Wednesday, October 30, 2019

False Idols by Betty Ferm (1974): A Demon Needs a Maid

Remember that scene in 1979's Love at First Bite in which Richard Benjamin, the Van Helsing character, attempts to thwart George Hamilton's Dracula by pulling a crucifix from his pocket—but mistakenly takes out a Star of David? When I saw the movie as a kid I didn't get the joke, but it's a good one. Jewish-themed horror is, alas, the tiniest of subgenres in vintage horror fiction, and it can be done well (or, like anything else, not well), but I don't think it's been done enough. This explains why I was intrigued by this back cover copy hinting at a Jewish, rather than a typical Christian, origin for the otherworldly horrors and chilling premonitions promised here. Alas, there's not much going on, Jewish or otherwise, in False Idols (Fawcett Crest paperback, June 1975), a 1974 supernatural thriller that fails to thrill or do anything much at all. False is right.

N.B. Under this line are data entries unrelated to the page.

/-- The three ends of an instruction, for the state it answers. -/
theorem exec_eq_next {i : Instr} (h : exec i s = .next t) :
    (∃ k, t = underflowState s k) ∨
    (∃ n, s.blk + n > s.cfg.fb ∧ t = overrunState s n) ∨
    (s.cur + i.byteLength ≤ s.inp.length ∧ s.blk + i.adv ≤ s.cfg.fb ∧
      t.dm = writeAll s.dm (putBase i s.blk) i.putBytes ∧
      Effect s t i.byteLength i.adv (putBase i s.blk) i.putBytes (instrEvents i s.blk)) := by
  obtain ⟨-, he⟩ | ⟨-, hf, he⟩ | ⟨hn, hf, u, he, hdm, heff⟩ := exec_inversion i s <;>
    obtain rfl := Host.Outcome.next.inj (he.symm.trans h)
  · exact .inl ⟨_, rfl⟩
  · exact .inr (.inl ⟨_, hf, rfl⟩)
  · exact .inr (.inr ⟨hn, hf, hdm, heff⟩)

theorem runFetched_eq_next {f : Decoded} (h : runFetched f s = .next t) :
    (∃ i rest, f = .ok (i, rest) ∧ exec i s = .next t) ∨ ∃ k, f = .error (.truncated k) ∧ t = underflowState s k := by
  match f, h with
  | .ok (i, rest), h => exact .inl ⟨i, rest, rfl, h⟩
  | .error (.truncated k), h => exact .inr ⟨k, rfl, (Host.Outcome.next.inj h).symm⟩

/-- What a DecStep does: nothing outside RUN, the end of the stream, or the fetched instruction
(42_opcode_decoder.md R171, R182, R183). -/
theorem doDecStep_eq_next (h : doDecStep s = .next t) :
    (s.dstate ≠ .run ∧ t = s) ∨
    (s.dstate = .run ∧ s.cur = s.inp.length ∧ t = s.endOfStream) ∨
    (s.dstate = .run ∧ s.cur ≠ s.inp.length ∧ runFetched s.fetch s = .next t) := by
  obtain ⟨-, h⟩ := afterFirstReset_eq_next h
  split_ifs at h with hrun hend
  · exact .inl ⟨hrun, (Host.Outcome.next.inj h).symm⟩
  · exact .inr (.inl ⟨not_not.mp hrun, hend, (Host.Outcome.next.inj h).symm⟩)
  · exact .inr (.inr ⟨not_not.mp hrun, hend, h⟩)

theorem Effect.dstate_eq {len adv base : Nat} {data : List Byte} {events : List Event}
    (h : Effect s t len adv base data events) : t.dstate = s.dstate := by
  rw [h.rest_eq]

end TransactionInversion

/-! ### The cursor (10_state.md R27, 42_opcode_decoder.md R185) -/

theorem byteLength_pos (i : Instr) : 1 ≤ i.byteLength := by
  cases i <;> simp only [Instr.byteLength] <;> omega

/-- Settles O21: an instruction that faults keeps the cursor, one that completes advances it by its length. -/
theorem cursorAdvancesByInstructionLength : Obligations.CursorAdvancesByInstructionLength := by
  intro s t hrun hcur h
  obtain ⟨hnot, -⟩ | ⟨-, hend, -⟩ | ⟨-, -, h⟩ := doDecStep_eq_next h
  · exact absurd hrun hnot
  · exact absurd hend hcur.ne
  obtain ⟨i, rest, hdecode, h⟩ | ⟨k, -, rfl⟩ := runFetched_eq_next h
  · obtain ⟨k, rfl⟩ | ⟨n, -, rfl⟩ | ⟨-, -, -, heff⟩ := exec_eq_next h
    · exact .inl ⟨rfl, rfl⟩
    · exact .inl ⟨rfl, rfl⟩
    · exact .inr ⟨heff.dstate_eq.trans hrun, i, rest, hdecode, byteLength_pos i, heff.cur_eq⟩
  · exact .inl ⟨rfl, rfl⟩

/-! ### Replaying a trace's Put events (10_state.md R29, R31) -/

theorem replay_append (m : Nat → Byte) (es es' : List Event) : replay m (es ++ es') = replay (replay m es) es' := by
  induction es generalizing m with
  | nil => rfl
  | cons e es ih => cases e <;> exact ih _

theorem replay_skipEvents (m : Nat → Byte) (a n : Nat) : replay m (skipEvents a n) = m := by
  unfold skipEvents
  split <;> rfl

/-- Replaying a run of writes: the written byte inside the run, the old one outside. -/
theorem replay_putEvents (m : Nat → Byte) (a : Nat) (d : List Byte) (b : Nat) :
    replay m (putEvents a d) b = if a ≤ b ∧ b < a + d.length then d.getD (b - a) 0 else m b := by
  induction d generalizing m a with
  | nil => simp [putEvents, replay]
  | cons v d ih =>
    rw [putEvents, replay, ih, List.length_cons]
    obtain hlt | rfl | hgt := Nat.lt_trichotomy b a
    · rw [if_neg (by omega), if_neg (by omega), if_neg (by omega)]
    · simp
    · obtain ⟨k, rfl⟩ : ∃ k, b = a + 1 + k := ⟨b - (a + 1), by omega⟩
      have hk : a + 1 + k - a = k + 1 := by omega
      have hk' : a + 1 + k - (a + 1) = k := by omega
      rw [if_neg (show a + 1 + k ≠ a by omega), hk, hk', List.getD_cons_succ]
      exact if_congr (by omega) rfl rfl

/-- The events of an instruction replay to the bytes it writes. -/
theorem replay_instrEvents (m : Nat → Byte) (i : Instr) (p b : Nat) :
    replay m (instrEvents i p) b =
      if putBase i p ≤ b ∧ b < putBase i p + i.putBytes.length then i.putBytes.getD (b - putBase i p) 0 else m b := by
  rw [instrEvents, replay_append, replay_append, replay_skipEvents, replay_skipEvents, replay_putEvents]

/-- Settles O15: a fault adds no event, and the events of an instruction that completes replay to its writes. -/
theorem putEventsAreTheDmWrites : Obligations.PutEventsAreTheDmWrites := by
  intro i s t h
  obtain ⟨k, rfl⟩ | ⟨n, -, rfl⟩ | ⟨-, -, -, heff⟩ := exec_eq_next h
  · exact ⟨[], (List.append_nil _).symm, fun _ => rfl⟩
  · exact ⟨[], (List.append_nil _).symm, fun _ => rfl⟩
  · refine ⟨_, heff.trace_eq.trans (List.append_assoc _ _ _), fun a => ?_⟩
    have hboundary : ∀ m, replay m (if s.blk + i.adv = s.cfg.fb then [.frameEnd s.dframes] else []) = m := by
      intro m; split <;> rfl
    rw [replay_append, hboundary, replay_instrEvents, heff.dm_eq]

/-! ### The blocks a trace covers (10_state.md R29, 30_encoding.md R82) -/

theorem followTrace_append (fb k p : Nat) (es es' : List Event) :
    followTrace fb k p (es ++ es') = (followTrace fb k p es).bind fun q => followTrace fb q.1 q.2 es' := by
  induction es generalizing k p with
  | nil => rfl
  | cons e es ih =>
    cases e with
    | adv a n | put a v | frameEnd j =>
      simp only [List.cons_append, followTrace, ih]
      split_ifs <;> rfl

theorem followTrace_skipEvents {fb p n : Nat} (k : Nat) (h : p + n ≤ fb) :
    followTrace fb k p (skipEvents p n) = some (k, p + n) := by
  unfold skipEvents
  split_ifs with hn
  · simp [followTrace, hn]
  · simp [followTrace, h, Nat.one_le_iff_ne_zero.mpr hn]

theorem followTrace_putEvents {fb p : Nat} (k : Nat) {d : List Byte} (h : p + d.length ≤ fb) :
    followTrace fb k p (putEvents p d) = some (k, p + d.length) := by
  induction d generalizing p with
  | nil => rfl
  | cons v d ih =>
    rw [List.length_cons] at h ⊢
    rw [putEvents, followTrace, if_pos ⟨rfl, by omega⟩, ih (by omega), Nat.add_right_comm p 1, Nat.add_assoc]

/-- The events of an instruction that fits lead over exactly the blocks it advances. -/
theorem followTrace_instrEvents {fb p : Nat} (k : Nat) {i : Instr} (h : p + i.adv ≤ fb) :
    followTrace fb k p (instrEvents i p) = some (k, p + i.adv) := by
  simp only [Instr.adv, Instr.skip, ← putBytes_length] at h ⊢
  have hbefore := followTrace_skipEvents (fb := fb) (p := p) (n := i.skipBefore) k (by omega)
  have hput := followTrace_putEvents (fb := fb) (p := p + i.skipBefore) (d := i.putBytes) k (by omega)
  have hafter := followTrace_skipEvents (fb := fb) (p := p + i.skipBefore + i.putBytes.length) (n := i.skipAfter) k (by omega)
  simp only [instrEvents, putBase, ← putBytes_length, followTrace_append, hbefore, hput, hafter, Option.bind_some]
  congr 2
  omega

/-- A trace that has reached (DFRAMES, blk) still does after an instruction that fits (42_opcode_decoder.md R174). -/
theorem Effect.trace_covers {s t : State} {i : Instr} {len base : Nat} {data : List Byte}
    (h : Effect s t len i.adv base data (instrEvents i s.blk)) (hfit : s.blk + i.adv ≤ s.cfg.fb)
    (hs : followTrace s.cfg.fb 0 0 s.trace = some (s.dframes, s.blk)) :
    followTrace s.cfg.fb 0 0 t.trace = some (t.dframes, t.blk) := by
  rw [h.trace_eq, h.dframes_eq, h.blk_eq]
  simp only [followTrace_append, hs, followTrace_instrEvents _ hfit, Option.bind_some]
  split_ifs with hend
  · simp [followTrace, hend]
  · rfl

/-! ### The block count through the encoder's stages (40_delta_and_collapse.md R110(a), 41_opcode_encoder.md R142) -/

theorem classifyAgainst_length {prev cur : List Byte} (h : prev.length = cur.length) :
    (classifyAgainst prev cur).length = cur.length := by
  induction prev generalizing cur with
  | nil => simpa [classifyAgainst] using h
  | cons p prev ih =>
    cases cur with
    | nil => rfl
    | cons c cur => simpa [classifyAgainst] using ih (Nat.succ.inj h)

theorem classify_length {s : State} {cur : List Byte} {es : List Elem} (h : classify s cur = .ok es) :
    es.length = cur.length := by
  unfold classify at h
  split_ifs at h with hvalid hlen
  · cases h; exact List.length_map _
  · cases h; exact classifyAgainst_length (not_not.mp hlen)

theorem sum_count_mergedSkip (m : Nat) (b : Byte) : ((mergedSkip m b).map Run.count).sum = m := by
  unfold mergedSkip
  split_ifs with hm
  · simp [Run.count, hm]
  · have hcount : Run.count ∘ Run.skip = id := rfl
    rw [List.map_map, hcount, List.map_id, chunks_sum]

theorem sum_count_passAScan (m : Nat) (b : Byte) (es : List (Elem × Byte)) :
    ((passAScan m b es).map Run.count).sum = m + es.length := by
  induction es generalizing m b with
  | nil => simp [passAScan, sum_count_mergedSkip]
  | cons e es ih =>
    obtain ⟨_ | v, c⟩ := e
    · rw [passAScan, ih, List.length_cons]; omega
    · simp only [passAScan, List.map_append, List.map_cons, List.sum_append, List.sum_cons, sum_count_mergedSkip, ih, Run.count,
        List.length_cons]
      omega

/-- Pass A keeps the number of blocks. -/
theorem sum_count_passA {es : List Elem} {cur : List Byte} (h : es.length = cur.length) :
    ((passA es cur).map Run.count).sum = cur.length := by
  rw [passA, sum_count_passAScan, List.length_zip, h, Nat.min_self, Nat.zero_add]

theorem sum_count_mergedLit (m : Nat) (v : Byte) : ((mergedLit m v).map Run.count).sum = m := by
  unfold mergedLit
  split_ifs
  · simp [Run.count]
  · have hcount : Run.count ∘ Run.rep v = id := rfl
    rw [List.map_map, hcount, List.map_id, chunks_sum]

theorem sum_count_passBScan (m : Nat) (v : Byte) (rs : List Run) :
    ((passBScan m v rs).map Run.count).sum = m + (rs.map Run.count).sum := by
  induction rs generalizing m v with
  | nil => simp [passBScan, sum_count_mergedLit]
  | cons r rs ih =>
    cases r with
    | lit b =>
      rw [passBScan]
      split_ifs
      · simp only [ih, List.map_cons, List.sum_cons, Run.count]; omega
      · simp only [List.map_append, List.sum_append, sum_count_mergedLit, ih, List.map_cons, List.sum_cons, Run.count]
    | skip c | rep w c =>
      simp only [passBScan, List.map_append, List.map_cons, List.sum_append, List.sum_cons, sum_count_mergedLit, ih, Nat.zero_add]

/-- Pass B keeps the number of blocks. -/
theorem sum_count_passB (rs : List Run) : ((passB rs).map Run.count).sum = (rs.map Run.count).sum := by
  rw [passB, sum_count_passBScan, Nat.zero_add]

Everything is leftover Levin and Blatty: the dash of social concern, a whiff of current mores, but nothing goes deep. Familiar elements are all-too-smoothly cobbled together from those better works, from Dark Shadows, soaps, TV movies, commercials, et al. (Similar contemporaneous novels by Ramona Stewart and Barbara Michaels are smarter and spookier too). The upper middle-class setting is bland and rote, and no ethnic flavor is to be found to give the novel its own identity. Our tale goes from bad to worse as soon as Fran, our beleaguered protag, leaves the home to return to the work she left behind once married, and it's the South American maids with their "almond eyes" and "faint musky scent" who cause all the demonic trouble. It's hard to get good help these days!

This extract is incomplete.